Geologically, the Collyweston slate forms part of the Lower Lincolnshire Limestone Member of the Lincolnshire Limestone Formation, part of the Inferior Oolite Group, dating to the Bajocian age of the Middle Jurassic, around 170 million years ago.

The slates are quarried near the village of Collyweston in Northamptonshire, near Stamford and close to the borders of Lincolnshire and Rutland. Traditionally the mined stone was left outside for three winters until the frost revealed layers that could be broken ("clived") into flat slates.
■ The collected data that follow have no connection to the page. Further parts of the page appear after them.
/-- A sequenced packet: its connection is looked up (R278, R281, R282). -/
def Dev.rxSequenced (s : Dev) (a : Nat) (h : RxHdr) (p : Payload) : Dev :=
  let closed := fun (s : Dev) => s.refuseNak a h p 0x0B 0
  match s.conn a h.cid with
  | none => closed s
  | some c =>
    if c.state = 2 then closed s
    else if c.cached then s.rxOpenConn a h.cid h p c
    else
      let spill := fun (s : Dev) =>
        (s.count Reg.CCC.HOLD_DROP.COUNT Reg.CCC.HOLD_DROP.SAT 1 (Ev.plain 0x1E4)).raise (twRx s 0x1E0 a h p 0 0)
      let hold := fun (s : Dev) => match s.conn a h.cid with
        | some c => if c.refillHeld.length < 64 then s.setConn a h.cid { c with refillHeld := c.refillHeld ++ [(h, p)] } else spill s
        | none => s
      if c.refill then hold s
      else if 32 ≤ s.refills then spill s
      else match s.startRefill a h.cid with
        | some s => hold s
        | none =>
          (s.count Reg.CCC.NOWAY.COUNT Reg.CCC.NOWAY.SAT 1 (Ev.plain 0x1E4)).raise
            (twRx s 0x1E1 a h p 0 0)

/-- One recovery step of a connection's rates (R299). -/
def Dev.rateStep (s : Dev) (a cid : Nat) (c : Conn) : Conn :=
  let line := s.lineRate a cid
  let steps := c.steps + 1
  let rt := if s.get Reg.CCC.CFG.F_STEPS < steps then min line (c.rt + s.get Reg.CCC.RATES.R_AI_MBPS) else c.rt
  { c with steps, rt, rc := min line ((c.rc + rt) / 2) }
def Dev.rateSteps (s : Dev) (a cid : Nat) (c : Conn) : Nat → Conn
  | 0 => c
  | n + 1 => s.rateSteps a cid (s.rateStep a cid c) n

/-- A connection has stood at R_MIN for 10 ms: EV 0x1E3 (R299). -/
def Dev.rateFloor (s : Dev) (a cid : Nat) : Dev :=
  match s.conn a cid with
  | none => s
  | some c =>
    if s.get Reg.CCC.RATES.R_MIN_MBPS < c.rc then s.setConn a cid { c with minSince := none }
    else match c.minSince with
      | none => s.setConn a cid { c with minSince := some s.clock }
      | some t => if t + 10 * fclkMs ≤ s.clock then
          (s.setConn a cid { c with minSince := some s.clock }).raise (twEv s 0x1E3 true (some a) cid 0 0 0 noPlace 0 false)
        else s

/-- Rate control on an ACK (R299): alpha in 1/65,536, rates in Mb/s, both rounded down (log entry 38). -/
def Dev.rateAck (s : Dev) (a cid ce pkt : Nat) : Dev :=
  match s.conn a cid with
  | none => s
  | some c =>
    if pkt = 0 ∨ !s.bit Reg.CCC.CFG.CC_EN then s
    else
      let g := 2 ^ s.get Reg.CCC.CFG.G_SHIFT
      let alpha := (c.alpha * (g - 1) + ce * 65536 / pkt) / g
      let c := { c with alpha }
      if 0 < ce ∧ c.tDec + s.get Reg.CCC.TIMERS.DEC_US * fclkUs ≤ s.clock then
        let rc := max (s.get Reg.CCC.RATES.R_MIN_MBPS) (c.rc * (131072 - alpha) / 131072)
        (s.setConn a cid { c with rt := c.rc, rc, tDec := s.clock, steps := 0, stepAt := s.clock }).rateFloor a cid
      else s.setConn a cid c

/-- RATE_RECOVERY_TICK of a connection (R299): RAI_US without a decrease; a spilled connection's steps wait for its refill. -/
def execRateRecoveryTick (assoc cid : Nat) (s : State) : Answer :=
  s.on fun s => (match s.conn assoc cid with
    | none => s
    | some c =>
      if !c.cached ∨ !s.bit Reg.CCC.CFG.CC_EN then s
      else
        let s := s.at (c.stepAt + s.get Reg.CCC.TIMERS.RAI_US * fclkUs)
        (s.setConn assoc cid { s.rateStep assoc cid c with stepAt := s.clock }).rateFloor assoc cid)

/-- An acknowledged request's effect on its issuing block (R225, R309, R313, R332, R333, R352). -/
def Dev.ackedReq (s : Dev) (a cid psn : Nat) (p : Payload) (rtt : Nat) : Dev :=
  match p with
  | .laneRec l _ => if a = s.twin then s.laneAck l psn rtt else s
  | .fence => if a = s.twin ∧ 0x10 ≤ cid ∧ cid < 0x20 then s.fenceAcked (cid - 0x10) psn else s
  | .cmdFwd _ last _ => if last then s.cmdAcked psn else s
  | .write true loan gen .. =>
    match s.staged.list.find? fun e => e.2.assoc == a && e.2.psn == psn with
    | some e => if (s.borrowKey (s.assoc a).member loan gen).isSome then s.demotionDone e.1 else s.demotionNak e.1
    | none => s
  | .write false .. => s.copyAcked psn
  | .table .. => s.tableAcked psn
  | .token _ => s.tokenAcked a psn
  | _ => s

/-- A request that an ACK resolves; a READ is resolved by its READ_RESP or NAK alone (log entry 38). -/
def Payload.byAck : Payload → Bool
  | .read .. => false
  | _ => true

/-- A round-trip sample (R101, R345): a lane's for MIR; CID 0's for the one-way time, with gain 1/8. -/
def Dev.sample (s : Dev) (a cid tsEcho : Nat) : Dev × Nat :=
  let rtt := psnDist tsEcho (s.clock / 2)
  if 2 ^ 31 ≤ rtt then (s, 0)
  else if a = s.twin ∧ 0x10 ≤ cid ∧ cid < 0x20 then (s.twinRtt rtt, rtt)
  else if cid = 0 then
    let x := s.assoc a
    let one := rtt / 2
    let v := match x.oneway with | none => one | some o => (7 * o + one) / 8
    (s.setAssoc a { x with oneway := some v, worst := some (max one (x.worst.getD 0)) }, rtt)
  else (s, rtt)

/-- An ACK (R290): PSNs resolve, SACKs are marked, the rates follow, and the issuing blocks hear of it. -/
def Dev.rxAck (s : Dev) (a : Nat) (h : RxHdr) (psn sack ce pkt tsEcho : Nat) : Dev :=
  match s.conn a h.cid with
  | none => s
  | some c =>
    let upTo := psnDist c.una psn
    if psnDist c.una c.nextPsn < upTo then s
    else
      let done := c.inOrder.filter fun e => decide (psnDist c.una e.1 < upTo) && !e.2.unsent && e.2.payload.byAck
      let left := done.foldl (fun t e => t.del e.1) c.sent
      let left := left.map fun q e =>
        let i := psnDist psn q
        if 0 < i ∧ i ≤ 32 ∧ sack.testBit (i - 1) then { e with sacked := true } else e
      let s := s.setConn a h.cid ({ c with sent := left }).advance
      let s := s.rateAck a h.cid ce pkt
      let q := s.sample a h.cid tsEcho
      let s := done.foldl (fun s e => s.ackedReq a h.cid e.1 e.2.payload q.2) q.1
      (s.pump a h.cid).switchCheck.retryContexts

/-- Send again (R283, R291): with AR and RETX, counted. -/
def Dev.resend (s : Dev) (a cid psn : Nat) : Dev :=
  match s.conn a cid with
  | none => s
  | some c => match c.sent.get? psn with
    | none => s
    | some e =>
      let s := s.setConn a cid { c with sent := c.sent.put psn { e with at_ := s.clock, ar := true, rnr := none } }
      let s := s.count Reg.TWT.RETX_CTR.COUNT Reg.TWT.RETX_CTR.SAT 1 (Ev.plain 0x1DC)
      s.transmit { assoc := a, cid, psn, payload := e.payload, flags := { ar := true, fence := e.fence, retx := true }, prio := c.prio }

/-- Go back (R291): a strict connection sends again every unresolved PSN from `psn` on, unless that PSN waits out an RNR. -/
def Dev.goBack (s : Dev) (a cid psn : Nat) : Dev :=
  match s.conn a cid with
  | none => s
  | some c =>
    let l := c.inOrder.filter fun e => !e.2.unsent && decide (psnDist psn e.1 < 2 ^ 31)
    if (match c.sent.get? psn with | some e => e.rnr.isSome | none => false) then s
    else l.foldl (fun s e => s.resend a cid e.1) s

/-- A NAK (R273). -/
def Dev.rxNak (s : Dev) (a : Nat) (h : RxHdr) (psn code rnrUs target gen : Nat) : Dev :=
  let s := s.count Reg.TWT.NAK_RX.COUNT Reg.TWT.NAK_RX.SAT 1 (Ev.plain 0x1DC)
  match s.conn a h.cid with
  | none => s
  | some c =>
    if code = 0x01 then (if c.relaxed then s else s.goBack a h.cid psn)
    else match c.sent.get? psn with
      | none => s
      | some e =>
        if e.unsent then s
        else if code = 0x02 then
          s.setConn a h.cid { c with sent := c.sent.put psn { e with rnr := some (s.clock + rnrUs * fclkUs), timeouts := 0 } }
        else
          let place := e.payload.place
          let ev := twRec s 0x1D6 true (some a) h.port h.cid code e.payload.opcode psn (target, place.2.1, place.2.2) gen false
          let s := if code = 0x08 then s else s.raise ev
          if code = 0x0A ∨ code = 0x0B then s.connError a h.cid code psn
          else ((s.resolve a h.cid psn).refusedReq a h.cid psn e.payload code).retryContexts

/-- READ_RESP (R286, R355): DUPLICATE makes the requester read again; data completes its fill, or sends it to F. A standby's copy after a
failure of F (R205) is answered with the flash overhead and no drive time, which the spec does not give (DESIGN CHOICE, log entry 54). -/
def Dev.rxReadResp (s : Dev) (a : Nat) (h : RxHdr) (tag : Nat) (dup : Bool) (poison valid : Nat) (lines : Tab Ln) : Dev :=
  match s.conn a h.cid with
  | none => s
  | some c => match c.sent.get? h.psn with
    | some { payload := .read loan target gen granule count addr tag', .. } =>
      if tag ≠ tag' then s
      else
        let s := s.resolve a h.cid h.psn
        if dup then (s.request a h.cid (.read loan target gen granule count addr tag) false false).1
        else match s.fills.get? tag with
          | none => s
          | some f =>
            if f.data.isSome then s
            else if loan then
              if f.src ≠ .N then s
              else if poison ≠ 0 ∨ valid ≠ 2 ^ 64 - 1 then s.nFallback tag
              else (s.fillData tag .N lines none latNeighbour).settle
            else if f.src ≠ .standby then s
            else
              let all := (List.range 64).foldl (fun t k =>
                if poison.testBit k then t.put k { st := .poison } else t.put k (lines.getD k { st := .clean })) Tab.empty
              let merge : Bool := match s.destages.get? tag with | some d => d.standby | none => false
              let s := s.fillData tag .standby all none latFlash
              (if merge then s.mergeData tag all else s).settle
    | _ => s

/-- PAUSE leaves for a priority whose share of the receive buffer passes its threshold (R300). -/
def Dev.pfcSend (s : Dev) (h : RxHdr) : Dev :=
  if s.bit Reg.TWL.CFG.PFC_EN && (s.get Reg.TWL.PFC.PRI).testBit h.pcp && decide (s.get Reg.TWL.PFC.XOFF_KIB < h.share)
  then s.send (.pause h.port h.pcp) else s

/-- What a verified packet brings, by its opcode; one outside the sequence with a reserved bit set or a wrong length is answered with BAD_OP
(R271). -/
def Dev.rxVerified (s : Dev) (a : Nat) (h : RxHdr) (p : Payload) : Dev :=
  match p with
  | .keepalive => if h.badOp then s.refuseNak a h p 0x0A 0 else s
  | .ack psn sack ce pkt ts => if h.badOp then s.refuseNak a h p 0x0A 0 else s.rxAck a h psn sack ce pkt ts
  | .nak psn code rnr target gen _ => if h.badOp then s.refuseNak a h p 0x0A 0 else s.rxNak a h psn code rnr target gen
  | .readResp _ _ _ _ _ _ tag dup poison valid _ _ lines =>
    if h.badOp then s.refuseNak a h p 0x0A 0 else s.rxReadResp a h tag dup poison valid lines
  | .hello .. => s
  | .helloRsp .. => s
  | _ => s.rxSequenced a h p

/-- Anti-replay (R269): the TXSEQ is not old and not seen. -/
def Assoc.fresh (x : Assoc) (h : RxHdr) : Bool :=
  let b := if h.kph then 1 else 0
  (match x.rxHigh.get? b with | some hi => decide (hi < h.txSeq + 1024) | none => true) && !x.rxSeen.has (h.txSeq * 2 + b)

/-- Note a verified TXSEQ. -/
def Assoc.note (x : Assoc) (h : RxHdr) : Assoc :=
  let b := if h.kph then 1 else 0
  let hi := max (x.rxHigh.getD b 0) h.txSeq
  { x with rxHigh := x.rxHigh.put b hi
           rxSeen := (x.rxSeen.put (h.txSeq * 2 + b) ()).filter fun k _ => k % 2 != b || decide (hi < k / 2 + 1024) }

/-- A packet that fails its ICV in the place of the answer to an outstanding N READ: the borrower serves the fill from F (R355). -/
def Dev.icvFallback (s : Dev) (a : Nat) (h : RxHdr) (p : Payload) : Dev :=
  match p, (s.conn a h.cid).bind fun c => c.sent.get? h.psn with
  | .readResp .., some { payload := .read true _ _ _ _ _ tag, .. } => s.nFallback tag
  | _, _ => s

/-- A sealed packet arrives: opened in class LRX (R174, R269, R276, R277, R284, R296). A check mismatch that survives its retry counts with the
ICV failures (R178 Case C). -/
def Dev.receive (s : Dev) (h : RxHdr) (p : Payload) : Dev :=
  match s.rxAssoc h.src with
  | none => s.rxDrop
  | some a =>
    let s := s.pfcSend h
    let x := s.assoc a
    if s.filters h p then s.rxDrop
    else if x.state ≠ 0 ∧ h.aepoch ≠ x.aepoch then s.rxDrop
    else
    let held := decide (x.state ≠ 0) && (if h.kph then x.phase1 else x.phase0)
    let g := if held then (s.report h.checks).gcmJob 4 (linkSlot a h.kph false) (p.wire s.fragRoom).length else (s, true)
    let s := g.1
    if !held ∨ !g.2 ∨ h.icv ≠ s.rxIcv a h p then
      ((s.count Reg.TWT.ICV_FAIL.COUNT Reg.TWT.ICV_FAIL.SAT 1 (Ev.plain 0x1DC)).raise
        (twRec s 0x1D2 true (some a) h.port h.cid 0 p.opcode h.psn noPlace 0 (!g.2))).icvFallback a h p
    else if !x.fresh h then
      (s.count Reg.TWT.REPLAY.COUNT Reg.TWT.REPLAY.SAT 1 (Ev.plain 0x1DC)).raise
        (twRx s 0x1D3 a h p 0 0)
    else
      let y := { x.note h with lastRx := s.clock }
      let switched := x.state == 3 && x.rekeySent.isNone && h.kph == x.kph && x.retire.isNone
      let y := if switched then { y with retire := some (s.clock + fclkMs) } else y
      let s := s.setAssoc a y
      let s := if x.state = 1 then s.assocBecomesUp a else s
      (s.rxVerified a h p).revokeAll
In the late 1990s, English Heritage (now Historic England) worked with the Burghley Estate and Sheffield Hallam University to develop an artificial system to reproduce the freeze-thaw cycle needed for production of slates. In 2012, when new slates were needed to reroof parts of Apethorpe Palace, further testing was commissioned by English Heritage to develop the artificial frosting and new Collyweston slates have been produced. New slates have been used to repair the roofs of Ufford Church in Cambridgeshire and High Wycombe Guildhall.

In 2015 a planning application to reopen a slate mine in Collyweston was approved; the slate mines had not been used since the 1960s. Slate from the mine has been used to repair Bodley's Court in King's College, Cambridge, Clare College, Cambridge and Old Westbury Gardens in Long Island in New York.